In Gurgaon, we found a fairly well known complex and I set out to find schools, figure out where to buy good vegetables and hired staff.  Within the first year, I was invited to a meeting to discuss maid salaries.  It turned out to be a meeting to discuss anti-poaching of cleaners within the community.  I remember that in those days, ‘jhadu-pocha’ (sweeping/mopping) maids in our complex charged Rs. 600/month.  For this they did a speed cleaning of the house floors, balconies and bathrooms which took roughly two hours.   Then it was onto the next house and the next and finally their own teeny room to take care of their families. 

One of the meeting attendees complained bitterly about the staffing situation. 

               “They’ll change jobs for just for an extra 100 rupees.”

Hello, I thought to myself.  “100/600 rupees is roughly….” 

Being a forthright person, I quickly jumped in. 

“16%.  That’s a pretty big number.  Our husbands would change jobs for 16%.” 

The appalled silence let me know that I had overstepped my bounds.  I learned an important lesson that day.  An Indian woman never, ever equates hubby’s career with the hired help.  Suffice to say I made few friends in the complex.      

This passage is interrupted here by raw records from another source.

/-- A word of context memory written by context 0 (R119, R164, R170): ignored in the frame of a Resident context and in words 0xE0 to 0xFC. -/
def frameWrite (s : State) (n w : Nat) (v : Word) : State :=
  if (s.ctx n).mode = .resident ∨ 0x38 ≤ w then s else s.setFrame n w ((v &&& (frameBits w).1) ||| (frameBits w).2)

/-- The effect of a granted port write (R10, R251, R429, R440). -/
def portPerform32 (s : State) (c a : Nat) (v : Word) : State :=
  if 0x20000000 ≤ a ∧ a < 0x20020000 then frameWrite s ((a - 0x20000000) / 256) (a % 256 / 4) v
  else
    match blockAt a with
    | none => s
    | some b =>
      if gatedOff s a then s.putB CLK_STATUS_s_gated true
      else
        match portAt b a with
        | .reg r ix =>
          match dieHeld r.id (ix.getD 0 0) with
          | some d => if r.id = .PSW_CH_CMD then regWrite s c r ix v else viaDie s d (.write c a v) fun s => regWrite s c r ix v
          | none => if b = 14 ∧ ! Config.meterFitted then s else regWrite s c r ix v
        | .canRam u w => ramWrite s u w v
        | .aperture n k => apertureWrite s n k v
        | .t1sMem _ o => t1sMemWrite s o v
        | .nothing => s

/-! ## Accesses that wait (R109, R454) -/

/-- Whether an access waits for PLL1 (R454): after a wake, to the timeline, CAN, LIN and 10BASE-T1S blocks. -/
def waitsPll (s : State) (a : Nat) : Bool :=
  s.bit PWR_STATUS_pllwait && (match blockAt a with | some b => b == 5 || b == 15 || b == 16 || b == 18 | none => false)

/-- The block of an access (R146). -/
def PostedOp.block : PostedOp → Option Nat
  | .write a _ => blockAt a
  | _ => some 5

/-- Whether writes to block `b` are on their way to power die `d`, which is heard. -/
def blockUnderWay (s : State) (b d : Nat) : Bool :=
  dieReached s d && (underWay s d).any fun f => match f with | .write _ a _ => blockAt a == some b | .action _ _ _ _ _ _ => b == 10 | _ => false

/-- The power die that keeps what an address of block `b` names. -/
def heldBy (b a : Nat) : Option Nat := match portAt b a with | .reg r ix => dieHeld r.id (ix.getD 0 0) | _ => none

/-- Whether an access has to wait: for PLL1, or, to a block of the power dies, for what is on its way to the block on another die, since the
writes to one block take effect in issue order (R109). Writes to the same die keep their order in its frames (R17). -/
def opBlocked (s : State) (op : PostedOp) : Bool :=
  match op with
  | .write a _ =>
    waitsPll s a || match blockAt a with
      | some b => (b == 10 || b == 11 || b == 12) && [0, 1].any fun d => heldBy b a != some d && blockUnderWay s b d
      | none => false
  | _ => s.bit PWR_STATUS_pllwait

/-- Whether context `c` has an access to a block that waits. -/
def postedTo (s : State) (c : Nat) (b : Option Nat) : Bool := s.cpu.posted.any fun p => p.ctx == c && p.op.block == b

/-- Whether an access of context `c` waits: it is held up itself, or an earlier one of the context to its block is. -/
def mustWait (s : State) (c : Nat) (op : PostedOp) : Bool := opBlocked s op || postedTo s c op.block

/-- An access of context `c` put behind those that wait. -/
def post (s : State) (c : Nat) (op : PostedOp) : State :=
  { s with cpu := { s.cpu with posted := s.cpu.posted ++ [⟨c, op, (s.ctx c).bound, s.cpu.stamp⟩], stamp := s.cpu.stamp + 1 } }

/-- A port write of context `c` to a data-space address (R12, R14, R145): bits 1:0 of the address are ignored; an access without its grant is
ignored and counts as a violation; a write narrower than 32 bits changes nothing (R8); one that has to wait takes effect later (R109, R454). -/
def portWrite (s : State) (c : Nat) (addr v : Word) (narrow : Bool := false) : State :=
  if ! ctlReached s then s else
  let a := addr.toNat / 4 * 4
  match portDenied s c a true with
  | some k => s.violate c k (BitVec.ofNat 32 a)
  | none =>
    if narrow then s
    else if mustWait s c (.write a v) then post s c (.write a v)
    else portPerform32 s c a v

/-- An access performed, and the answer of a timeline syllable (R146). -/
def performOp (s : State) (c : Nat) (op : PostedOp) : State × Word :=
  match op with
  | .write a v => (portPerform32 s c a v, 0)
  | .tarm _ w0 w1 w2 w3 => tarm s c w0 w1 w2 w3
  | .tcancel _ h => tcancel s c h
  | .tread _ n => tread s c n

/-- The port register that the answer of an access goes to. -/
def PostedOp.dest : PostedOp → Option Nat
  | .write _ _ => none
  | .tarm q _ _ _ _ | .tcancel q _ | .tread q _ => some q

/-- An access that has waited takes effect, with the ticket bound when it was issued (R148, R454); its answer is then on its way, unless a later
read of the same port register has superseded it (R107). -/
def completeOp (s : State) (p : Posted) : State :=
  let b := (s.ctx p.ctx).bound
  let (s, v) := performOp (s.modCtx p.ctx fun x => { x with bound := p.bound }) p.ctx p.op
  s.modCtx p.ctx fun x =>
    let x := { x with bound := b }
    match p.op.dest with
    | some q => if x.reads.find q = some (.waits p.stamp) then { x with reads := x.reads.ins q (.answer v) } else x
    | none => x

/-- The first access that waits no longer: nothing holds it up, and no earlier one of its context to its block waits. -/
def readyPosted (s : State) : Option Posted :=
  (s.cpu.posted.zipIdx.find? fun (p, i) =>
    ! opBlocked s p.op && ! ((s.cpu.posted.take i).any fun q => q.ctx == p.ctx && q.op.block == p.op.block)).map (·.1)

/-- The first access that waits no longer takes effect. -/
def servePosted (s : State) : State :=
  match readyPosted s with
  | some p => completeOp { s with cpu := { s.cpu with posted := s.cpu.posted.erase p } } p
  | none => s

/-- The accesses that wait no longer take effect, in their order. -/
def servePosts (s : State) : State := (List.range s.cpu.posted.length).foldl (fun s _ => servePosted s) s

/-- A write of a register by context `c` (R6 to R14). -/
def execRegisterWrite (c : CtxId) (addr v : Word) (narrow : Bool) (s : State) : Out := .next (portWrite s c addr v narrow)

Last week, something in the papers caught my eye.  Some 64, 000+ tech employees in hardware, software and design had brought a class action suit against Google Inc., Intel Corp., Adobe Systems Inc and Apple Inc., for $3 billion in damages.   Imagine my surprise when I realized that in the same time frame (2005 – 2009), CEO’s like Steve Jobs and Eric Schmidt engaged in the same types of discussions as homemakers in far away India.  As these Silicon Valley honchos couldn’t easily meet in the clubhouse, plenty of  e-mails, firing of poaching recruiters accrued.  All the availability of ‘hard data’ led to the companies, settling a civil suit by the justice department in 2010, without admitting wrongdoing.    This settlement allowed harmed tech workers to proceed on a suit for lost compensation.  Just in case, the suit did go to trial, high priced legal talent for the companies, spent their time trying to ensure that evidence showing companies and their principal players without their powder and blusher on.  They also wanted to make inadmissible exactly what expensive makeup  and even countries the companies and their top executives could afford to buy.   

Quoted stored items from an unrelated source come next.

/-- Protection (R259 to R262, R266, R271, R277, R278). A junction that reaches TSD with a switch closed opens the group's switches: with restarts left it
waits to cool, with none left it latches off into siding and raises the die's source; with every switch open it is no trip. Cooled, a pending restart
counts where the channel is still commanded on, or is a line of a matrix port. The wire model follows X + (I² − X) × 1 ms / τ and latches off above
Itrip². A closed switch whose load would draw more than ILIM limits, and shows it while it lasts: ILIM is the unit's ILIM0 by the scale of ilim and the
derating between the knee and 165 °C. It rests in part on the model's choices of log entries 32 and 33. -/
def Obligations.ChannelProtection : Prop :=
  ∀ (s : State) (c : Fin 104), (s.die (dieOf c)).on = true →
    let l := leadOf s c
    let made := s.get (PSW_CH_STATUS_restarts l)
    let Latched (t : State) : Prop := (∀ m ∈ membersOf s c, t.bit (PSW_CH_STATUS_siding m) = true) ∧ levelOf t c = .opened ∧
      t.raiseQ = s.raiseQ ++ [⟨64 + dieOf c, false, false, BitVec.ofNat 32 l⟩] ∧ t.wm = s.wm
    (∀ onTime : Bool, Unwatched s c →
      (switchClosed s c onTime = false → exec (.junctionTrip c onTime) s = .next (s.modChan c fun x => { x with hot := true })) ∧
      (switchClosed s c onTime = true → s.get (PSW_CH_PROT_restarts l) ≤ made → Completes (.junctionTrip c onTime) s fun t =>
        Latched t ∧ (∀ m ∈ membersOf s c, t.bit (PSW_CH_STATUS_latch m) = true) ∧ t.bit (PSW_CH_STATUS_s_tsd c) = true) ∧
      (switchClosed s c onTime = true → made < s.get (PSW_CH_PROT_restarts l) → Completes (.junctionTrip c onTime) s fun t =>
        (∀ m ∈ membersOf s c, t.bit (PSW_CH_STATUS_tsdwait m) = true ∧ t.bit (PSW_CH_STATUS_siding m) = s.bit (PSW_CH_STATUS_siding m)) ∧
          levelOf t c = .opened ∧ t.get (PSW_CH_STATUS_restarts l) = made ∧ t.raiseQ = s.raiseQ ∧ t.wm = s.wm)) ∧
    (s.bit (PSW_CH_STATUS_tsdwait l) = true → (∀ m ∈ membersOf s c, m ≠ c.val → (s.chan m).hot = false ∧ (s.chan m).warm = false) →
      Completes (.thermalRestart c) s fun t => t.bit (PSW_CH_STATUS_tsdwait l) = false ∧ (t.chan c).hot = false ∧
        (commandedOn s l = true → t.get (PSW_CH_STATUS_restarts l) = min 15 (made + 1)) ∧
        (isLine s l = true → t.get (PSW_CH_STATUS_restarts l) = min 15 (made + 1)) ∧
        (commandedOn s l = false → isLine s l = false → (s.chan l).limp = none → t.get (PSW_CH_STATUS_restarts l) = made) ∧ t.wm = s.wm ∧ t.raiseQ = s.raiseQ) ∧
    (commandedOn s c = true ∨ isLine s c = true → s.bit (PSW_CH_STATUS_tsdwait c) = false → exec (.restartCountReset c) s = .next (s.put (PSW_CH_STATUS_restarts c) 0)) ∧
    (commandedOn s c = false → isLine s c = false → exec (.restartCountReset c) s = .next s) ∧
    (∀ load : Nat, Unwatched s c →
      let tj : ℚ := (sgn 10 (s.get (PSW_CH_TEMP_tj c)) : ℚ) / 2
      let tk : ℚ := (max 60 (min 150 (s.get (PSW_CH_PROT_knee l))) : Nat)
      let lim : ℚ := (Config.ilim0 c : ℚ) * ((4 - s.get (PSW_CH_PROT_ilim l) : ℚ) / 4) *
        (if tj ≤ tk then 1 else if 165 ≤ tj then 2 / 5 else 1 - 3 / 5 * (tj - tk) / (165 - tk))
      (lim < load → levelOf s c ≠ .opened → s.bit (PSW_CH_STATUS_ilim c) = false → Completes (.currentLimit c load) s fun t =>
        t.bit (PSW_CH_STATUS_ilim c) = true ∧ t.bit (PSW_CH_STATUS_s_ilim c) = true ∧ t = { s with regs := t.regs, evq := t.evq, lnk := t.lnk } ∧
          RegsBut [PSW_CH_STATUS c] s t) ∧
      (lim < load → levelOf s c = .opened ∨ s.bit (PSW_CH_STATUS_ilim c) = true → exec (.currentLimit c load) s = .next s) ∧
      (load ≤ lim → exec (.currentLimit c load) s = .next (s.putB (PSW_CH_STATUS_ilim c) false))) ∧
    (∀ (avg : BitVec 16) (tj volts : BitVec 10), isFollower s c = false →
      let tau : ℚ := max 1 (s.get (PSW_CH_WIRE_tau c)) / 2
      let x : ℚ := (s.chan c).x
      let x' : ℚ := if s.get (PSW_CH_WIRE_itrip c) = 0 then 0 else x + (amps c avg ^ 2 - x) * (1 / 1000) / tau
      let trips : Prop := s.get (PSW_CH_WIRE_itrip c) ≠ 0 ∧ itrip2 s c < x' ∧ s.bit (PSW_CH_STATUS_wire c) = false
      Completes (.wireModelUpdate c avg tj volts) s fun t =>
        (t.chan c).x = x' ∧ t.get (PSW_CH_SENSE_avg c) = avg.toNat ∧ t.get (PSW_CH_TEMP_tj c) = tj.toNat ∧
          (trips → Latched t ∧ ∀ m ∈ membersOf s c, t.bit (PSW_CH_STATUS_wire m) = true) ∧
          (¬ trips → t.raiseQ = s.raiseQ ∧ t.rd (PSW_CH_STATUS c) = s.rd (PSW_CH_STATUS c) ∧ ∀ k, k ≠ c.val → t.chan k = s.chan k)) ∧
    (∀ code : BitVec 16,
      ((s.chan c).sampleDue = true → exec (.sampleTrigger c code) s =
        .next ((s.put (PSW_CH_SENSE_snap c) code.toNat).modChan c fun x => { x with sampleDue := false })) ∧
      ((s.chan c).sampleDue = false → exec (.sampleTrigger c code) s = .next s))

There was no doubt among pundits that the case would not go to trial as weeks of media scrutiny over case reveals would be damaging to  companies concerned.  On April 24th the suit died a quiet and expected death, with a settlement for $300 million according to those in the know.  As the settlement is a small fraction again of the lawsuit, theories abound as to why the settlement occurred.  The most likely explanation is that Class Action lawyers who bring on these cases for future payoff when the settlement is won were not willing to go further.  The plaintiffs by filing the case had already harmed their careers and had nothing more to lose. 

This may be a moral victory but the math again proves that this amount is peanuts for not only the companies, but each engineer will get roughly a few thousand dollars each in a place where a teeny house costs upwards of a million.  I’ll assume the plaintiffs and their lawyers who made the settlement know way more about the situation then I do.  However, this case highlights that no matter how much a businessman has or where he lives, he will figure out a way to underpay workers.  Make no mistake, the Gurgaon housewives too are CEO’s of their homes and have every incentive to keep their maid’s monthly salary at the same price as the cost of a pizza lunch.  It’s no different with Silicon Valley companies and I’m sure no different with major Indian companies particularly as they have no fear of a lawsuit they cannot bury.

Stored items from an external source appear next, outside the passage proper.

-- ==== Sys2Proof/Laws/Memory.lean ====
section
/-! SUPPORT. The laws of the memories: what a read gives after a write, and that every memory operation keeps the canonical form. -/
namespace Sys2Proof.Machine
open Sys2Proof

variable (s : State)

/-! ## Reading after writing -/

@[simp] theorem State.ctx_setCtx_same (c : Nat) (x : Ctx) : (s.setCtx c x).ctx c = x := SMap.get_set_same _ _ _ _

theorem State.ctx_setCtx_other (c d : Nat) (x : Ctx) (h : d ≠ c) : (s.setCtx c x).ctx d = s.ctx d := SMap.get_set_other _ _ _ _ _ _ h

@[simp] theorem State.ctx_modCtx_same (c : Nat) (f : Ctx → Ctx) : (s.modCtx c f).ctx c = f (s.ctx c) := s.ctx_setCtx_same c _

theorem State.ctx_modCtx_other (c d : Nat) (f : Ctx → Ctx) (h : d ≠ c) : (s.modCtx c f).ctx d = s.ctx d := s.ctx_setCtx_other c d _ h

@[simp] theorem State.frame_setFrame_same (c w : Nat) (v : Word) : (s.setFrame c w v).frame c w = v := SMap.get_set_same _ _ _ _

/-- Another word of a frame, or a word of another frame, reads as before. -/
theorem State.frame_setFrame_other (c w d u : Nat) (v : Word) (hw : w < 64) (hu : u < 64) (h : (d, u) ≠ (c, w)) :
    (s.setFrame c w v).frame d u = s.frame d u := by
  refine SMap.get_set_other _ _ _ _ _ _ fun e => h ?_
  have hd : d = c := by omega
  have hu' : u = w := by omega
  rw [hd, hu']

@[simp] theorem State.dByte_setDByte_same (a : Nat) (v : Byte) : (s.setDByte a v).dByte a = v := SMap.get_set_same _ _ _ _

theorem State.dByte_setDByte_other (a b : Nat) (v : Byte) (h : b ≠ a) : (s.setDByte a v).dByte b = s.dByte b := SMap.get_set_other _ _ _ _ _ _ h

@[simp] theorem State.mByte_setMByte_same (a : Nat) (v : Byte) : (s.setMByte a v).mByte a = v := SMap.get_set_same _ _ _ _

theorem State.mByte_setMByte_other (a b : Nat) (v : Byte) (h : b ≠ a) : (s.setMByte a v).mByte b = s.mByte b := SMap.get_set_other _ _ _ _ _ _ h

/-- A store of selected bytes leaves every byte outside its word alone. -/
theorem State.dByte_setDBytes_other (a b : Nat) (be : BitVec 4) (v : Word) (h : b < a ∨ a + 4 ≤ b) : (s.setDBytes a be v).dByte b = s.dByte b := by
  have hf (i : Nat) (hi : i < 4) (s : State) : (if be.getLsbD i then s.setDByte (a + i) (byteOf v i) else s).dByte b = s.dByte b := by
    split
    · exact State.dByte_setDByte_other _ _ _ _ (by omega)
    · rfl
  unfold State.setDBytes
  rw [hf 3 (by omega), hf 2 (by omega), hf 1 (by omega), hf 0 (by omega)]

/-- A store of selected bytes leaves the bytes of its word that are not selected alone, and writes the others. -/
theorem State.dByte_setDBytes (a i : Nat) (be : BitVec 4) (v : Word) (hi : i < 4) :
    (s.setDBytes a be v).dByte (a + i) = if be.getLsbD i then byteOf v i else s.dByte (a + i) := by
  have hg (j : Nat) (s : State) : (if be.getLsbD j then s.setDByte (a + j) (byteOf v j) else s).dByte (a + i) =
      if j = i then (if be.getLsbD i then byteOf v i else s.dByte (a + i)) else s.dByte (a + i) := by
    by_cases hj : j = i
    · subst hj
      simp only [if_true]
      split <;> simp
    · rw [if_neg hj]
      split
      · exact State.dByte_setDByte_other _ _ _ _ (by omega)
      · rfl
  unfold State.setDBytes
  rw [hg 3, hg 2, hg 1, hg 0]
  interval_cases i <;> simp

theorem State.setMBytes_other (a b : Nat) (l : List Byte) (h : b < a ∨ a + l.length ≤ b) : (s.setMBytes a l).mByte b = s.mByte b := by
  induction l generalizing s a with
  | nil => rfl
  | cons x l ih =>
    simp only [List.length_cons] at h
    rw [State.setMBytes, ih _ _ (by omega), State.mByte_setMByte_other _ _ _ _ (by omega)]

@[simp] theorem State.fByte_setFByte_same (n b o : Nat) (v : Byte) : (s.setFByte n b o v).fByte n b o = v := SMap.get_set_same _ _ _ _

theorem State.fByte_setFByte_other (n b o m c p : Nat) (v : Byte) (h : fkey m c p ≠ fkey n b o) : (s.setFByte n b o v).fByte m c p = s.fByte m c p :=
  SMap.get_set_other _ _ _ _ _ _ h

/-! ## The canonical form -/

/-- The memories right after reset list nothing. -/
theorem Memory.wf_reset : Memory.wf State.reset = true := by decide

/-- A change that leaves the six memories alone keeps their form. -/
theorem Memory.wf_of_eq {s t : State} (h1 : t.cpu.dmem = s.cpu.dmem) (h2 : t.cpu.mram = s.cpu.mram) (h3 : t.cpu.frames = s.cpu.frames)
    (h4 : t.led.fmem = s.led.fmem) (h5 : t.can.msg = s.can.msg) (h6 : t.net.t1s.mem = s.net.t1s.mem) (h : Memory.wf s = true) : Memory.wf t = true := by
  unfold Memory.wf at h ⊢
  rw [h1, h2, h3, h4, h5, h6]
  exact h

variable {s}

theorem Memory.wf_setDByte (a : Nat) (v : Byte) (h : Memory.wf s = true) : Memory.wf (s.setDByte a v) = true := by
  simp only [Memory.wf, Bool.and_eq_true] at h ⊢
  exact ⟨⟨⟨⟨⟨SMap.wf_set _ _ _ _ h.1.1.1.1.1, h.1.1.1.1.2⟩, h.1.1.1.2⟩, h.1.1.2⟩, h.1.2⟩, h.2⟩

theorem Memory.wf_setMByte (a : Nat) (v : Byte) (h : Memory.wf s = true) : Memory.wf (s.setMByte a v) = true := by
  simp only [Memory.wf, Bool.and_eq_true] at h ⊢
  exact ⟨⟨⟨⟨⟨h.1.1.1.1.1, SMap.wfBy_set _ _ _ _ h.1.1.1.1.2⟩, h.1.1.1.2⟩, h.1.1.2⟩, h.1.2⟩, h.2⟩

theorem Memory.wf_setFrame (c w : Nat) (v : Word) (h : Memory.wf s = true) : Memory.wf (s.setFrame c w v) = true := by
  simp only [Memory.wf, Bool.and_eq_true] at h ⊢
  exact ⟨⟨⟨⟨⟨h.1.1.1.1.1, h.1.1.1.1.2⟩, SMap.wf_set _ _ _ _ h.1.1.1.2⟩, h.1.1.2⟩, h.1.2⟩, h.2⟩

theorem Memory.wf_setFByte (n b o : Nat) (v : Byte) (h : Memory.wf s = true) : Memory.wf (s.setFByte n b o v) = true := by
  simp only [Memory.wf, Bool.and_eq_true] at h ⊢
  exact ⟨⟨⟨⟨⟨h.1.1.1.1.1, h.1.1.1.1.2⟩, h.1.1.1.2⟩, SMap.wf_set _ _ _ _ h.1.1.2⟩, h.1.2⟩, h.2⟩

theorem Memory.wf_setCanWord (u w : Nat) (v : Word) (h : Memory.wf s = true) : Memory.wf (s.setCanWord u w v) = true := by
  unfold State.setCanWord
  split
  · exact h
  simp only [Memory.wf, Bool.and_eq_true] at h ⊢
  exact ⟨⟨⟨⟨⟨h.1.1.1.1.1, h.1.1.1.1.2⟩, h.1.1.1.2⟩, h.1.1.2⟩, SMap.wf_set _ _ _ _ h.1.2⟩, h.2⟩

theorem Memory.wf_setT1sWord (o : Nat) (v : Word) (h : Memory.wf s = true) : Memory.wf (setT1sWord s o v) = true := by
  simp only [Memory.wf, Bool.and_eq_true] at h ⊢
  exact ⟨⟨⟨⟨⟨h.1.1.1.1.1, h.1.1.1.1.2⟩, h.1.1.1.2⟩, h.1.1.2⟩, h.1.2⟩, SMap.wf_set _ _ _ _ h.2⟩

/-- Entries of MRAM left out keep the form. -/
theorem Memory.wf_filterMram (p : Nat × Byte → Bool) (h : Memory.wf s = true) :
    Memory.wf { s with cpu := { s.cpu with mram := s.cpu.mram.filter p } } = true := by
  simp only [Memory.wf, Bool.and_eq_true] at h ⊢
  refine ⟨⟨⟨⟨⟨h.1.1.1.1.1, ?_⟩, h.1.1.1.2⟩, h.1.1.2⟩, h.1.2⟩, h.2⟩
  have h := h.1.1.1.1.2
  simp only [SMap.wfBy, Bool.and_eq_true, List.all_eq_true, decide_eq_true_eq] at h ⊢
  exact ⟨SMap.sorted_filter _ _ h.1, fun x hx => h.2 x (List.mem_filter.1 hx).1⟩

theorem Memory.wf_setDBytes (a : Nat) (be : BitVec 4) (v : Word) (h : Memory.wf s = true) : Memory.wf (s.setDBytes a be v) = true := by
  have hf (i : Nat) {s : State} (h : Memory.wf s = true) :
      Memory.wf (if be.getLsbD i then s.setDByte (a + i) (byteOf v i) else s) = true := by
    split
    · exact Memory.wf_setDByte _ _ h
    · exact h
  exact hf 3 (hf 2 (hf 1 (hf 0 h)))

theorem Memory.wf_setDWord (a : Nat) (v : Word) (h : Memory.wf s = true) : Memory.wf (s.setDWord a v) = true := Memory.wf_setDBytes _ _ _ h

theorem Memory.wf_setMBytes (a : Nat) (l : List Byte) (h : Memory.wf s = true) : Memory.wf (s.setMBytes a l) = true := by
  induction l generalizing s a with
  | nil => exact h
  | cons x l ih => exact ih _ (Memory.wf_setMByte _ _ h)

/-- A run of operations that each keep the form keeps it. -/
theorem Memory.wf_foldl {α : Type} (f : State → α → State) (hf : ∀ s a, Memory.wf s = true → Memory.wf (f s a) = true) (l : List α)
    (h : Memory.wf s = true) : Memory.wf (l.foldl f s) = true := by
  induction l generalizing s with
  | nil => exact h
  | cons x l ih => exact ih (hf _ _ h)

theorem Memory.wf_setFrames (c w : Nat) (l : List Word) (h : Memory.wf s = true) : Memory.wf (setFrames s c w l) = true := by
  induction l generalizing s w with
  | nil => exact h
  | cons x l ih => exact ih _ (Memory.wf_setFrame _ _ _ h)

/-- Reading a span of MRAM corrects its marks and raises its errors; its bytes stay. -/
theorem Memory.wf_mramSweep (w n : Nat) (h : Memory.wf s = true) : Memory.wf (mramSweep s w n) = true :=
  Memory.wf_foldl _ (fun _ _ h => by split <;> exact h) _ h

/-- One 64-bit write of the recorder keeps the form. -/
theorem Memory.wf_mramPut (w : MWrite) (h : Memory.wf s = true) : Memory.wf (mramPut s w) = true :=
  Memory.wf_setMBytes w.1 w.2 h

theorem Memory.wf_copyHalf (src dst : Nat) (h : Memory.wf s = true) : Memory.wf (copyHalf s src dst) = true :=
  Memory.wf_foldl _ (fun _ _ h => Memory.wf_setMByte _ _ h) _ (Memory.wf_filterMram _ (Memory.wf_mramSweep _ _ h))

theorem Memory.wf_storeBank (b : Nat) (l : List Seg) (h : Memory.wf s = true) : Memory.wf (storeBank s b l) = true :=
  Memory.wf_foldl _ (fun _ _ h => Memory.wf_setMByte _ _ h) _ (Memory.wf_filterMram _ h)

/-- A replaced context keeps the invariant. -/
theorem Inv.setCtx (c : Nat) (x : Ctx) (h : Inv s = true) : Inv (s.setCtx c x) = true := by
  simp only [Inv, Bool.and_eq_true] at h ⊢
  exact ⟨⟨h.1.1, SMap.wf_set _ _ _ _ h.1.2⟩, h.2⟩

/-- A register written keeps the invariant. -/
theorem Inv.wr (r : Rg) (v : Word) (h : Inv s = true) : Inv (s.wr r v) = true := h

/-- A change that leaves the memories, the contexts and the tickets alone keeps the invariant. -/
theorem Inv.of_eq {t : State} (hm : Memory.wf s = true → Memory.wf t = true) (hc : t.cpu.ctxs = s.cpu.ctxs) (hl : t.ldg.tickets = s.ldg.tickets)
    (h : Inv s = true) : Inv t = true := by
  simp only [Inv, Bool.and_eq_true] at h ⊢
  rw [hc, hl]
  exact ⟨⟨hm h.1.1, h.1.2⟩, h.2⟩

/-- A ticket written keeps the invariant. -/
theorem Inv.setTicket (i : Nat) (k : Ticket) (h : Inv s = true) : Inv (s.setTicket i k) = true := by
  simp only [Inv, Bool.and_eq_true] at h ⊢
  exact ⟨h.1, SMap.sorted_ins _ _ _ h.2⟩

end Sys2Proof.Machine
end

 I’m a huge fan with quite an iAssortment of Apple products and would literally be lost without Google.   However, what does this say for us middle-class worker bees?  It clearly says that we have no choice but to be lifelong learners, even smarter workers and superior communicators.  As we’ll be constantly undercut, we need to stay ahead with our skills to be able to marshal a little more in salary and benefits.  With salaries as insignificant compared to what owners of companies make, it seems we’re really not too different from our maids after all.